*** Begin section ***

section
variable (s : State) (d b : Nat) (x : Bank)
@[simp] theorem State.setBank_regs : (s.setBank d b x).regs = s.regs  := rfl
@[simp] theorem State.setBank_freeCtr : (s.setBank d b x).freeCtr = s.freeCtr  := rfl
@[simp] theorem State.setBank_mem : (s.setBank d b x).mem = s.mem  := rfl
@[simp] theorem State.setBank_wb : (s.setBank d b x).wb = s.wb  := rfl
@[simp] theorem State.setBank_latch : (s.setBank d b x).latch = s.latch  := rfl
@[simp] theorem State.setBank_faultLine : (s.setBank d b x).faultLine = s.faultLine  := rfl
@[simp] theorem State.setBank_isl : (s.setBank d b x).isl = s.isl  := rfl
@[simp] theorem State.setBank_chans : (s.setBank d b x).chans = s.chans  := rfl
@[simp] theorem State.setBank_evts : (s.setBank d b x).evts = s.evts  := rfl
@[simp] theorem State.setBank_dio : (s.setBank d b x).dio = s.dio  := rfl
@[simp] theorem State.setBank_bms : (s.setBank d b x).bms = s.bms  := rfl
@[simp] theorem State.setBank_inFlight : (s.setBank d b x).inFlight = s.inFlight  := rfl
@[simp] theorem State.setBank_outst : (s.setBank d b x).outst = s.outst  := rfl
@[simp] theorem State.setBank_resps : (s.setBank d b x).resps = s.resps  := rfl
@[simp] theorem State.setBank_stopPart : (s.setBank d b x).stopPart = s.stopPart  := rfl
@[simp] theorem State.setBank_stopWait : (s.setBank d b x).stopWait = s.stopWait  := rfl
@[simp] theorem State.setBank_stopOut : (s.setBank d b x).stopOut = s.stopOut  := rfl
@[simp] theorem State.setBank_mailbox : (s.setBank d b x).mailbox = s.mailbox  := rfl
@[simp] theorem State.setBank_lostPairs : (s.setBank d b x).lostPairs = s.lostPairs  := rfl
@[simp] theorem State.setBank_net : (s.setBank d b x).net = s.net  := rfl
@[simp] theorem State.setBank_shadows : (s.setBank d b x).shadows = s.shadows  := rfl
@[simp] theorem State.setBank_ix : (s.setBank d b x).ix = s.ix  := rfl
@[simp] theorem State.setBank_credits : (s.setBank d b x).credits = s.credits  := rfl
@[simp] theorem State.setBank_drams : (s.setBank d b x).drams = s.drams  := rfl
@[simp] theorem State.setBank_lanes : (s.setBank d b x).lanes = s.lanes  := rfl
@[simp] theorem State.setBank_macs : (s.setBank d b x).macs = s.macs  := rfl
@[simp] theorem State.setBank_macLatFuse : (s.setBank d b x).macLatFuse = s.macLatFuse  := rfl
@[simp] theorem State.setBank_links : (s.setBank d b x).links = s.links  := rfl
@[simp] theorem State.setBank_pcs : (s.setBank d b x).pcs = s.pcs  := rfl
@[simp] theorem State.setBank_scs : (s.setBank d b x).scs = s.scs  := rfl
@[simp] theorem State.setBank_fwds : (s.setBank d b x).fwds = s.fwds  := rfl
@[simp] theorem State.setBank_sks : (s.setBank d b x).sks = s.sks  := rfl
@[simp] theorem State.setBank_gw : (s.setBank d b x).gw = s.gw  := rfl
@[simp] theorem State.setBank_follow : (s.setBank d b x).follow = s.follow  := rfl
@[simp] theorem State.setBank_switchTo : (s.setBank d b x).switchTo = s.switchTo  := rfl
@[simp] theorem State.setBank_headLost : (s.setBank d b x).headLost = s.headLost  := rfl
@[simp] theorem State.setBank_ctxs : (s.setBank d b x).ctxs = s.ctxs  := rfl
@[simp] theorem State.setBank_engines : (s.setBank d b x).engines = s.engines  := rfl
@[simp] theorem State.setBank_lands : (s.setBank d b x).lands = s.lands  := rfl
@[simp] theorem State.setBank_landing : (s.setBank d b x).landing = s.landing  := rfl
@[simp] theorem State.setBank_lio : (s.setBank d b x).lio = s.lio  := rfl
@[simp] theorem State.setBank_rxProv : (s.setBank d b x).rxProv = s.rxProv  := rfl
@[simp] theorem State.setBank_cfg : (s.setBank d b x).cfg = s.cfg  := rfl
@[simp] theorem State.setBank_cab : (s.setBank d b x).cab = s.cab  := rfl
@[simp] theorem State.setBank_cores : (s.setBank d b x).cores = s.cores  := rfl
@[simp] theorem State.setBank_dbg : (s.setBank d b x).dbg = s.dbg  := rfl
@[simp] theorem State.setBank_insts : (s.setBank d b x).insts = s.insts  := rfl
@[simp] theorem State.setBank_dup : (s.setBank d b x).dup = s.dup  := rfl
@[simp] theorem State.setBank_fm : (s.setBank d b x).fm = s.fm  := rfl
@[simp] theorem State.setBank_rst : (s.setBank d b x).rst = s.rst  := rfl
@[simp] theorem State.setBank_pending : (s.setBank d b x).pending = s.pending  := rfl
@[simp] theorem State.setBank_reg (rq : Reg) : (s.setBank d b x).reg rq = s.reg rq  := rfl
@[simp] theorem State.setBank_rf (g : Fld) (y z u : Nat) : (s.setBank d b x).rf g y z u = s.rf g y z u  := rfl
@[simp] theorem State.setBank_rb (g : Fld) (y z u : Nat) : (s.setBank d b x).rb g y z u = s.rb g y z u  := rfl
@[simp] theorem State.setBank_rw (g : RegName) (y z u : Nat) : (s.setBank d b x).rw g y z u = s.rw g y z u  := rfl
@[simp] theorem State.setBank_cell (y z : Nat) : (s.setBank d b x).cell y z = s.cell y z  := rfl
@[simp] theorem State.setBank_island (y z : Nat) : (s.setBank d b x).island y z = s.island y z  := rfl
@[simp] theorem State.setBank_chan (y : Nat) : (s.setBank d b x).chan y = s.chan y  := rfl
@[simp] theorem State.setBank_evt (y z u : Nat) : (s.setBank d b x).evt y z u = s.evt y z u  := rfl
@[simp] theorem State.setBank_dioCell (y z : Nat) : (s.setBank d b x).dioCell y z = s.dioCell y z  := rfl
@[simp] theorem State.setBank_bm (y z u : Nat) : (s.setBank d b x).bm y z u = s.bm y z u  := rfl
@[simp] theorem State.setBank_ixp (y z : Nat) : (s.setBank d b x).ixp y z = s.ixp y z  := rfl
@[simp] theorem State.setBank_dram (y : Nat) : (s.setBank d b x).dram y = s.dram y  := rfl
@[simp] theorem State.setBank_lane (y : Nat) : (s.setBank d b x).lane y = s.lane y  := rfl
@[simp] theorem State.setBank_mac (y : Nat) : (s.setBank d b x).mac y = s.mac y  := rfl
@[simp] theorem State.setBank_sl (y : Nat) : (s.setBank d b x).sl y = s.sl y  := rfl
@[simp] theorem State.setBank_sc (y : Nat) : (s.setBank d b x).sc y = s.sc y  := rfl
@[simp] theorem State.setBank_fwd (y : Nat) : (s.setBank d b x).fwd y = s.fwd y  := rfl
@[simp] theorem State.setBank_ctx (y z u : Nat) : (s.setBank d b x).ctx y z u = s.ctx y z u  := rfl
@[simp] theorem State.setBank_land (y z : Nat) : (s.setBank d b x).land y z = s.land y z  := rfl
@[simp] theorem State.setBank_inst (y : Nat) : (s.setBank d b x).inst y = s.inst y  := rfl
@[simp] theorem State.setBank_core (y z : Nat) : (s.setBank d b x).core y z = s.core y z  := rfl
@[simp] theorem State.setBank_ring (y : Nat) : (s.setBank d b x).ring y = s.ring y  := rfl
@[simp] theorem State.setBank_pin (y : Nat) : (s.setBank d b x).pin y = s.pin y  := rfl
@[simp] theorem State.setBank_tile (y : Nat) : (s.setBank d b x).tile y = s.tile y  := rfl
end

section
variable (s : State) (d p : Nat) (x : IxPort)
@[simp] theorem State.setIxp_regs : (s.setIxp d p x).regs = s.regs  := rfl
@[simp] theorem State.setIxp_freeCtr : (s.setIxp d p x).freeCtr = s.freeCtr  := rfl
@[simp] theorem State.setIxp_mem : (s.setIxp d p x).mem = s.mem  := rfl
@[simp] theorem State.setIxp_wb : (s.setIxp d p x).wb = s.wb  := rfl
@[simp] theorem State.setIxp_latch : (s.setIxp d p x).latch = s.latch  := rfl
@[simp] theorem State.setIxp_faultLine : (s.setIxp d p x).faultLine = s.faultLine  := rfl
@[simp] theorem State.setIxp_isl : (s.setIxp d p x).isl = s.isl  := rfl
@[simp] theorem State.setIxp_chans : (s.setIxp d p x).chans = s.chans  := rfl
@[simp] theorem State.setIxp_evts : (s.setIxp d p x).evts = s.evts  := rfl
@[simp] theorem State.setIxp_dio : (s.setIxp d p x).dio = s.dio  := rfl
@[simp] theorem State.setIxp_bms : (s.setIxp d p x).bms = s.bms  := rfl
@[simp] theorem State.setIxp_banks : (s.setIxp d p x).banks = s.banks  := rfl
@[simp] theorem State.setIxp_inFlight : (s.setIxp d p x).inFlight = s.inFlight  := rfl
@[simp] theorem State.setIxp_outst : (s.setIxp d p x).outst = s.outst  := rfl
@[simp] theorem State.setIxp_resps : (s.setIxp d p x).resps = s.resps  := rfl
@[simp] theorem State.setIxp_stopPart : (s.setIxp d p x).stopPart = s.stopPart  := rfl
@[simp] theorem State.setIxp_stopWait : (s.setIxp d p x).stopWait = s.stopWait  := rfl
@[simp] theorem State.setIxp_stopOut : (s.setIxp d p x).stopOut = s.stopOut  := rfl
@[simp] theorem State.setIxp_mailbox : (s.setIxp d p x).mailbox = s.mailbox  := rfl
@[simp] theorem State.setIxp_lostPairs : (s.setIxp d p x).lostPairs = s.lostPairs  := rfl
@[simp] theorem State.setIxp_net : (s.setIxp d p x).net = s.net  := rfl
@[simp] theorem State.setIxp_shadows : (s.setIxp d p x).shadows = s.shadows  := rfl
@[simp] theorem State.setIxp_credits : (s.setIxp d p x).credits = s.credits  := rfl
@[simp] theorem State.setIxp_drams : (s.setIxp d p x).drams = s.drams  := rfl
@[simp] theorem State.setIxp_lanes : (s.setIxp d p x).lanes = s.lanes  := rfl
@[simp] theorem State.setIxp_macs : (s.setIxp d p x).macs = s.macs  := rfl
@[simp] theorem State.setIxp_macLatFuse : (s.setIxp d p x).macLatFuse = s.macLatFuse  := rfl
@[simp] theorem State.setIxp_links : (s.setIxp d p x).links = s.links  := rfl
@[simp] theorem State.setIxp_pcs : (s.setIxp d p x).pcs = s.pcs  := rfl
@[simp] theorem State.setIxp_scs : (s.setIxp d p x).scs = s.scs  := rfl
@[simp] theorem State.setIxp_fwds : (s.setIxp d p x).fwds = s.fwds  := rfl
@[simp] theorem State.setIxp_sks : (s.setIxp d p x).sks = s.sks  := rfl
@[simp] theorem State.setIxp_gw : (s.setIxp d p x).gw = s.gw  := rfl
@[simp] theorem State.setIxp_follow : (s.setIxp d p x).follow = s.follow  := rfl
@[simp] theorem State.setIxp_switchTo : (s.setIxp d p x).switchTo = s.switchTo  := rfl
@[simp] theorem State.setIxp_headLost : (s.setIxp d p x).headLost = s.headLost  := rfl
@[simp] theorem State.setIxp_ctxs : (s.setIxp d p x).ctxs = s.ctxs  := rfl
@[simp] theorem State.setIxp_engines : (s.setIxp d p x).engines = s.engines  := rfl
@[simp] theorem State.setIxp_lands : (s.setIxp d p x).lands = s.lands  := rfl
@[simp] theorem State.setIxp_landing : (s.setIxp d p x).landing = s.landing  := rfl
@[simp] theorem State.setIxp_lio : (s.setIxp d p x).lio = s.lio  := rfl
@[simp] theorem State.setIxp_rxProv : (s.setIxp d p x).rxProv = s.rxProv  := rfl
@[simp] theorem State.setIxp_cfg : (s.setIxp d p x).cfg = s.cfg  := rfl
@[simp] theorem State.setIxp_cab : (s.setIxp d p x).cab = s.cab  := rfl
@[simp] theorem State.setIxp_cores : (s.setIxp d p x).cores = s.cores  := rfl
@[simp] theorem State.setIxp_dbg : (s.setIxp d p x).dbg = s.dbg  := rfl
@[simp] theorem State.setIxp_insts : (s.setIxp d p x).insts = s.insts  := rfl
@[simp] theorem State.setIxp_dup : (s.setIxp d p x).dup = s.dup  := rfl
@[simp] theorem State.setIxp_fm : (s.setIxp d p x).fm = s.fm  := rfl
@[simp] theorem State.setIxp_rst : (s.setIxp d p x).rst = s.rst  := rfl
@[simp] theorem State.setIxp_pending : (s.setIxp d p x).pending = s.pending  := rfl
@[simp] theorem State.setIxp_reg (rq : Reg) : (s.setIxp d p x).reg rq = s.reg rq  := rfl
@[simp] theorem State.setIxp_rf (g : Fld) (y z u : Nat) : (s.setIxp d p x).rf g y z u = s.rf g y z u  := rfl
@[simp] theorem State.setIxp_rb (g : Fld) (y z u : Nat) : (s.setIxp d p x).rb g y z u = s.rb g y z u  := rfl
@[simp] theorem State.setIxp_rw (g : RegName) (y z u : Nat) : (s.setIxp d p x).rw g y z u = s.rw g y z u  := rfl
@[simp] theorem State.setIxp_cell (y z : Nat) : (s.setIxp d p x).cell y z = s.cell y z  := rfl
@[simp] theorem State.setIxp_island (y z : Nat) : (s.setIxp d p x).island y z = s.island y z  := rfl
@[simp] theorem State.setIxp_chan (y : Nat) : (s.setIxp d p x).chan y = s.chan y  := rfl
@[simp] theorem State.setIxp_evt (y z u : Nat) : (s.setIxp d p x).evt y z u = s.evt y z u  := rfl
@[simp] theorem State.setIxp_dioCell (y z : Nat) : (s.setIxp d p x).dioCell y z = s.dioCell y z  := rfl
@[simp] theorem State.setIxp_bm (y z u : Nat) : (s.setIxp d p x).bm y z u = s.bm y z u  := rfl
@[simp] theorem State.setIxp_bank (y z : Nat) : (s.setIxp d p x).bank y z = s.bank y z  := rfl
@[simp] theorem State.setIxp_dram (y : Nat) : (s.setIxp d p x).dram y = s.dram y  := rfl
@[simp] theorem State.setIxp_lane (y : Nat) : (s.setIxp d p x).lane y = s.lane y  := rfl
@[simp] theorem State.setIxp_mac (y : Nat) : (s.setIxp d p x).mac y = s.mac y  := rfl
@[simp] theorem State.setIxp_sl (y : Nat) : (s.setIxp d p x).sl y = s.sl y  := rfl
@[simp] theorem State.setIxp_sc (y : Nat) : (s.setIxp d p x).sc y = s.sc y  := rfl
@[simp] theorem State.setIxp_fwd (y : Nat) : (s.setIxp d p x).fwd y = s.fwd y  := rfl
@[simp] theorem State.setIxp_ctx (y z u : Nat) : (s.setIxp d p x).ctx y z u = s.ctx y z u  := rfl
@[simp] theorem State.setIxp_land (y z : Nat) : (s.setIxp d p x).land y z = s.land y z  := rfl
@[simp] theorem State.setIxp_inst (y : Nat) : (s.setIxp d p x).inst y = s.inst y  := rfl
@[simp] theorem State.setIxp_core (y z : Nat) : (s.setIxp d p x).core y z = s.core y z  := rfl
@[simp] theorem State.setIxp_ring (y : Nat) : (s.setIxp d p x).ring y = s.ring y  := rfl
@[simp] theorem State.setIxp_pin (y : Nat) : (s.setIxp d p x).pin y = s.pin y  := rfl
@[simp] theorem State.setIxp_tile (y : Nat) : (s.setIxp d p x).tile y = s.tile y  := rfl
end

*** End section ***

▸ **TASK DESCRIPTION**
The stopping point is the line containing "State.setBank_chans : (s.setBank". Reproduce exactly every line of the material from the first through that one.

▸ **EXERCISE RESULT**
section
variable (s : State) (d b : Nat) (x : Bank)
@[simp] theorem State.setBank_regs : (s.setBank d b x).regs = s.regs  := rfl
@[simp] theorem State.setBank_freeCtr : (s.setBank d b x).freeCtr = s.freeCtr  := rfl
@[simp] theorem State.setBank_mem : (s.setBank d b x).mem = s.mem  := rfl
@[simp] theorem State.setBank_wb : (s.setBank d b x).wb = s.wb  := rfl
@[simp] theorem State.setBank_latch : (s.setBank d b x).latch = s.latch  := rfl
@[simp] theorem State.setBank_faultLine : (s.setBank d b x).faultLine = s.faultLine  := rfl
@[simp] theorem State.setBank_isl : (s.setBank d b x).isl = s.isl  := rfl
@[simp] theorem State.setBank_chans : (s.setBank d b x).chans = s.chans  := rfl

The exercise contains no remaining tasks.